The “cruel policies are inherently credible” narrative is all the more pernicious because it is often unspoken and thus unchallenged. Even the left lacks confidence, constantly allowing itself to be baited into the fiscal credibility trap which implicitly concedes this frame.

The left must rediscover its confidence in this, arguing firmly against the idea that “fiscal credibility” can be narrowly defined as raising taxes to match spending, and that policies which benefit marginalised and disadvantaged people are wasteful luxuries that we have to discard to get through economic downturns. Good students answer the paper, but great students question it.

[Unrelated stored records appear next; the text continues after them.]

-- ==== Sys2Proof/Machine/Plans.lean ====
section
/-! DEFINITION. Admission: what Phokel adds up before it accepts a configuration (01_architecture.md R29, R31, R32, R33;
05_ingest_and_contexts.md R148, R153 to R155; 07_outputs_and_accord.md R230, R237; 08_backbone.md R257;
09_sillage_ring.md R280, R283; 11_host_link_and_dma.md R329). A record accepted and not yet in force counts in place of
the one in force. Rates are exact. -/
namespace Sys2Proof.Machine

def sumNat (l : List Nat) : Nat := l.foldl (· + ·) 0
def sumRat (l : List Rat) : Rat := l.foldl (· + ·) 0
def ratOf (n : Nat) : Rat := (n : Rat)

/-- Numbers of the contexts that are bound. -/
def State.bound (s : State) : List Nat := (List.range s.variant.contexts).filter fun c => (s.ctx c).state != .unbound

/-! The Ray link (R31). -/

/-- Data words per second at a rate coded as RATE (Table 1-5). -/
def linkWords (rate : Nat) : Rat :=
  let full : Rat := (15000000000 : Rat) * 32 / (42 * 33)
  match rate with
  | 0 => full / 4 | 1 => full / 2 | _ => full

/-- The payload that a port's group is admitted against. -/
def State.groupWords (s : State) (n : Nat) : Rat :=
  sumRat ((s.group n).map fun k =>
    let p := s.port k
    linkWords (if p.state == .data || p.state == .idle then p.rate else p.rateMax))

/-- Data words per second of one context (R31). -/
def Bind.streamWords (b : Bind) : Rat :=
  ratOf (b.lineRate * (b.lineWords + 2)) + ratOf (2 * b.lineRate) / ratOf (max 1 b.height)

/-- Contexts bound to a port, and their bindings. -/
def State.portCtxs (s : State) (n : Nat) : List (Nat × Bind) :=
  (s.bound.map fun c => (c, (s.ctx c).bind)).filter fun x => x.2.port == n

/-! Partitions of the ingest ring (R146, R148). -/

/-- Words of the ring of a group (R146). -/
def State.ringTotal (s : State) (n : Nat) : Nat := (s.group n).length * 262144 / 5

/-- Partitions by R148: the sizes asked for, and shares of the rest by line size. -/
def partitions (total : Nat) (l : List (Nat × Bind)) : List (Nat × Nat) :=
  let fixed := sumNat (l.map fun x => x.2.ringWords)
  let shares := sumNat ((l.filter fun x => x.2.ringWords == 0).map fun x => x.2.lineWords)
  l.map fun x => (x.1, if x.2.ringWords = 0 then (total - fixed) * x.2.lineWords / max 1 shares else x.2.ringWords)

def partitionsOk (total : Nat) (l : List (Nat × Bind)) : Bool :=
  let ps := partitions total l
  decide (sumNat (l.map fun x => x.2.ringWords) ≤ total) &&
    (l.all fun x => decide (8 * x.2.lineWords ≤ (ps.lookup x.1).getD 0))

/-! Facets (R29, R153 to R155). -/

/-- Columns of line memory (R154). -/
def Bind.columns (b : Bind) : Nat := if b.kind = 3 then 0 else roundUp b.width 4096

/-- A member of a Facet as admission sees it: its binding, its partition, and how often its frame rate is halved. -/
structure Load where
  bind : Bind
  ring : Nat
  halvings : Nat
  deriving DecidableEq, Repr

/-- Pixels per second at a line rate. -/
def Load.rate (l : Load) : Rat := ratOf (l.bind.pixels2 * l.bind.lineRate) / 2 / ratOf (2 ^ l.halvings)

/-- WIDTH × READOUT_RATE and WIDTH × LINE_RATE, as R155 counts every context. -/
def Load.readout (l : Load) : Rat := ratOf (l.bind.width * l.bind.readout)
def Load.mean (l : Load) : Rat := ratOf (l.bind.width * l.bind.lineRate) / ratOf (2 ^ l.halvings)

def maxRat (l : List Rat) : Rat := l.foldl (fun a b => if a < b then b else a) 0
def minRat : List Rat → Rat
  | [] => 0
  | a :: r => r.foldl (fun a b => if b < a then b else a) a

/-- The burst condition (R155); capacity in pixels per second. -/
def burstOk (cap : Rat) (l : List Load) : Bool :=
  let p := sumRat (l.map Load.readout)
  if p ≤ cap then true
  else
    let d := maxRat (l.map fun x => ratOf x.bind.height / ratOf (max 1 x.bind.readout))
    let q := maxRat (l.map fun x => ratOf x.bind.lineWords / ratOf (max 1 x.bind.width))
    let t := minRat (l.map fun x => ratOf (x.bind.height * 2 ^ x.halvings) / ratOf (max 1 x.bind.lineRate))
    decide ((p - cap) * d * q ≤ ratOf (sumNat (l.map fun x => x.ring)) / 2) &&
      decide ((p - cap) * d ≤ (cap - sumRat (l.map Load.mean)) * t)

/-- Line memory (R154). -/
def lineMemoryOk (l : List Load) : Bool :=
  decide (sumNat (l.map fun x => x.bind.columns) ≤ 49152) &&
    (let wide := l.filter fun x => x.bind.kind != 3 && decide (8192 < x.bind.width)
     decide (wide.length ≤ 1) && wide.all fun x => x.bind.kind == 1)

def facetCap : Rat := 2400000000
def reserveCap : Rat := 2500000000

/-- A Facet holds these contexts at a capacity (R27, R29, R154, R155). -/
def facetFits (cap : Rat) (l : List Load) : Bool :=
  decide (l.length ≤ 6) && decide (sumRat (l.map Load.rate) ≤ cap) && lineMemoryOk l && burstOk cap l

/-- Contexts that live in a Facet or are on their way to it. -/
def State.facetCtxs (s : State) (f : Nat) : List Nat :=
  s.bound.filter fun c =>
    let x := s.ctx c
    match x.movePending with | some (g, _) => g == f | none => x.home == f

/-- Contexts that admission counts in a Facet: those that still live in it, and those on their way to it (R153, 01 R27). (log 103 DEDUCED) -/
def State.facetHolds (s : State) (f : Nat) : List Nat :=
  s.bound.filter fun c => (s.ctx c).home == f || (match (s.ctx c).movePending with | some (g, _) => g == f | none => false)

def State.loadOf (s : State) (c : Nat) : Load := { bind := (s.ctx c).bind, ring := (s.ctx c).ringWords, halvings := 0 }

/-- Lowest free slot of a Facet (Table 6-11). -/
def State.freeSlot (s : State) (f : Nat) : Nat :=
  let used := (s.bound.filter fun c => (s.ctx c).home == f).map fun c => (s.ctx c).slot
  ((List.range 6).find? fun k => !used.contains k).getD 6

/-! Outputs (R237). -/

/-- The output record that counts: accepted, else in force. -/
def Output.planned (o : Output) : List Word := Due.planned o.pending o.cfg

def State.planRec (s : State) (c o : Nat) : OutRec := outRec (s.ctx c).bind ((s.ctx c).out o).planned

/-- The check units in force on an output in COMPAT mode, as their direction (R234). -/
def State.compatNow (s : State) (c o : Nat) : Option Bool :=
  ((List.range 32).find? fun k => let w := (s.check k).cfg; fld w 39 38 == 3 && fld w 36 29 == c && fld w 28 27 == o).map fun k => bit (s.check k).cfg 37

/-- Check units assigned, or being assigned, to an output, in COMPAT mode with this direction (R235, R236). -/
def State.compat (s : State) (c o : Nat) (dirIn : Bool) : Option Nat :=
  (List.range 32).find? fun k =>
    let w := Due.planned (s.check k).pending (s.check k).cfg
    fld w 39 38 == 3 && bit w 37 == dirIn && fld w 36 29 == c && fld w 28 27 == o

/-- Line bytes as delivered at the host: a COMPAT OUT unit adds four to each line (R235). -/
def State.hostExtra (s : State) (c o : Nat) : Nat := if (s.compat c o false).isSome then 4 else 0

def Bind.outRate (b : Bind) (r : OutRec) : Rat := b.frameRate / ratOf (r.decimate + 1)

/-- Bytes that a COMPAT IN unit takes off each line of a BYTES context (R236). -/
def State.hostCut (s : State) (c o : Nat) : Nat := if (s.compat c o true).isSome then 4 else 0

/-- PAYLOAD_BYTES of a full frame. -/
def OutRec.bytes (r : OutRec) (b : Bind) (cut : Nat := 0) : Nat := let d := r.size b cut; payloadSize (r.hostFormat b) r.strideField d.1 d.2

/-- Host load of an output in bytes per second (R237). -/
def State.outLoad (s : State) (c o : Nat) : Rat :=
  let b := (s.ctx c).bind
  let r := s.planRec c o
  if (s.ctx c).state == .unbound || !r.enable || !r.host then 0
  else
    let cut := s.hostCut c o
    let d := r.size b cut
    (ratOf (r.bytes b cut + roundUp (16 * r.stampRows d) 64 + 128) + ratOf (s.hostExtra c o * sumNat (formatPlanes (r.hostFormat b) d.2))) * b.outRate r

/-- Canvas record that counts. -/
def Accord.planned (a : Accord) : List Word := Due.planned a.pending a.canvas
def Source.planned (k : Source) : List Word := Due.planned k.pending k.cfg

/-- The canvas record by which starts fall due: in force, or for an Accord that is OFF the one that waits (R228). -/
def Accord.running (a : Accord) : List Word := if bit (pw a.canvas 0) 39 then a.canvas else a.planned
def Accord.lockSource (a : Accord) (k : Nat) : List Word := if bit (pw a.canvas 0) 39 then (a.source k).cfg else (a.source k).planned

/-- Canvas rate in frames per second (R228). -/
def State.canvasRate (s : State) (a : Nat) : Rat :=
  let w := (s.accord a).planned
  if fld (pw w 0) 30 29 = 2 then
    let c := fld (pw ((s.accord a).source (fld (pw w 0) 28 25)).planned 0) 38 31
    (s.ctx c).bind.outRate (s.planRec c 0)
  else if fld (pw w 2) 39 4 = 0 then 0
  else (16000000000 : Rat) / ratOf (fld (pw w 2) 39 4)

def State.canvasOn (s : State) (a : Nat) : Bool := bit (pw (s.accord a).planned 0) 39
def State.canvasW (s : State) (a : Nat) : Nat := fld (pw (s.accord a).planned 1) 39 27
def State.canvasH (s : State) (a : Nat) : Nat := fld (pw (s.accord a).planned 1) 26 15
def State.canvasFormat (s : State) (a : Nat) : Nat := fld (pw (s.accord a).planned 0) 38 35
def State.canvasBytes (s : State) (a : Nat) : Nat := payloadSize (s.canvasFormat a) 0 (s.canvasW a) (s.canvasH a)

/-- Host load of a canvas (R237). -/
def State.canvasLoad (s : State) (a : Nat) : Rat :=
  if s.canvasOn a && bit (pw (s.accord a).planned 0) 23 then ratOf (s.canvasBytes a + 128) * s.canvasRate a else 0

/-- S of R237. -/
def State.hostSum (s : State) : Rat :=
  sumRat (s.bound.flatMap fun c => [s.outLoad c 0, s.outLoad c 1, s.outLoad c 2]) + sumRat ((List.range s.variant.accords).map s.canvasLoad)

/-- S against the budget of the link (R33). -/
def State.hostSumOk (s : State) : Bool := decide (s.hostSum ≤ ratOf s.budget)

/-! Engines (R329). -/

/-- Channels of host engines in use, with the load that each carries. -/
def State.placed (s : State) : List (Nat × Nat × Rat) :=
  (s.bound.flatMap fun c =>
    ((List.range 3).filterMap fun o => (((s.ctx c).out o).ring).map fun r => (r.1, r.2, s.outLoad c o)) ++
      (match (s.ctx c).statsRing with
       | some r => [(r.1, r.2, ratOf (6152 * 8) * (s.ctx c).bind.frameRate)]
       | none => [])) ++
  (List.range s.variant.accords).filterMap fun a => ((s.accord a).ring).map fun r => (r.1, r.2, s.canvasLoad a)

/-- Planned load of an engine in bytes per second. -/
def State.engineLoad (s : State) (e : Nat) : Rat := sumRat ((s.placed.filter fun x => x.1 == e).map fun x => x.2.2)

def engineMax : Rat := 6000000000
def State.enginesOk (s : State) : Bool := (List.range 28).all fun e => decide (s.engineLoad e ≤ engineMax)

The left can’t ever win by conceding the fallacious premises of the right, it must be prepared to tell Andrew Marr that he’s full of shit.

The “hard questions” media also has a responsibility here, though, to not be completely full of shit in the first place. It’s no excuse for us to merely go along with the frames that the sitting government wants us to accept, or to claim that we can’t do anything about our own inherent biases. Nor is “everyone else is doing it” a good excuse. The press’s duty to hold power to account must be underpinned with the capacity to challenge ourselves and make sure that we’re not simply stenographers for fallacious thinking that fits within easy narratives.

It is difficult to push against the grain. Anyone with a grain of self awareness will look at a consensus that doesn’t make sense and think “am I wrong? Am I a crank?” There are lessons from the last crash here, though. “Nobody” — quote unquote — saw the housing crisis coming. Allegedly. Actually quite a lot of people saw it coming. Herd mentality and groupthink pushed them to the side. “Are you saying that the entire US banking system is dead wrong and you’re the only right one?” The thing is, the entire banking system didn’t actually believe that its web of derivatives was financially sound. It didn’t need to be. What it believed, and what turned out to be true, was that when it turned out to be unsound they could walk into a room with the Treasury Secretary, point a gun at their own heads and say “bail us out or the economy gets it.”

Simon Wren-Lewis calls the media inability to push against the grain of received wisdom on deficits and “fiscal credibility” mediamacro — a set of shared delusions that persist within the bubble of the media despite attempts by economists to get rid of them. It is well documented enough that journalists who take even a passing interest in the economy should have no excuse for continuing their self-delusions on this score. Journalists ostensibly on the left have even less excuse, as we should always be looking for ways to challenge the austerity fetishists in government, not simply conceding their economic arguments and accepting the narrative that the left wing’s promises of social justice sound nice but “don’t work in practice.” What doesn’t work in practice is the right wing garbage economics of cutting your way out of recessions, the same thing that we have inexplicably been calling “credibility” for ten years.

The Tories are not “credible” or “competent.” Not on Brexit, not on the economy. The arguments are there to support this position. It is only our inability to let go of cherished easy narratives which stop us from seeing it.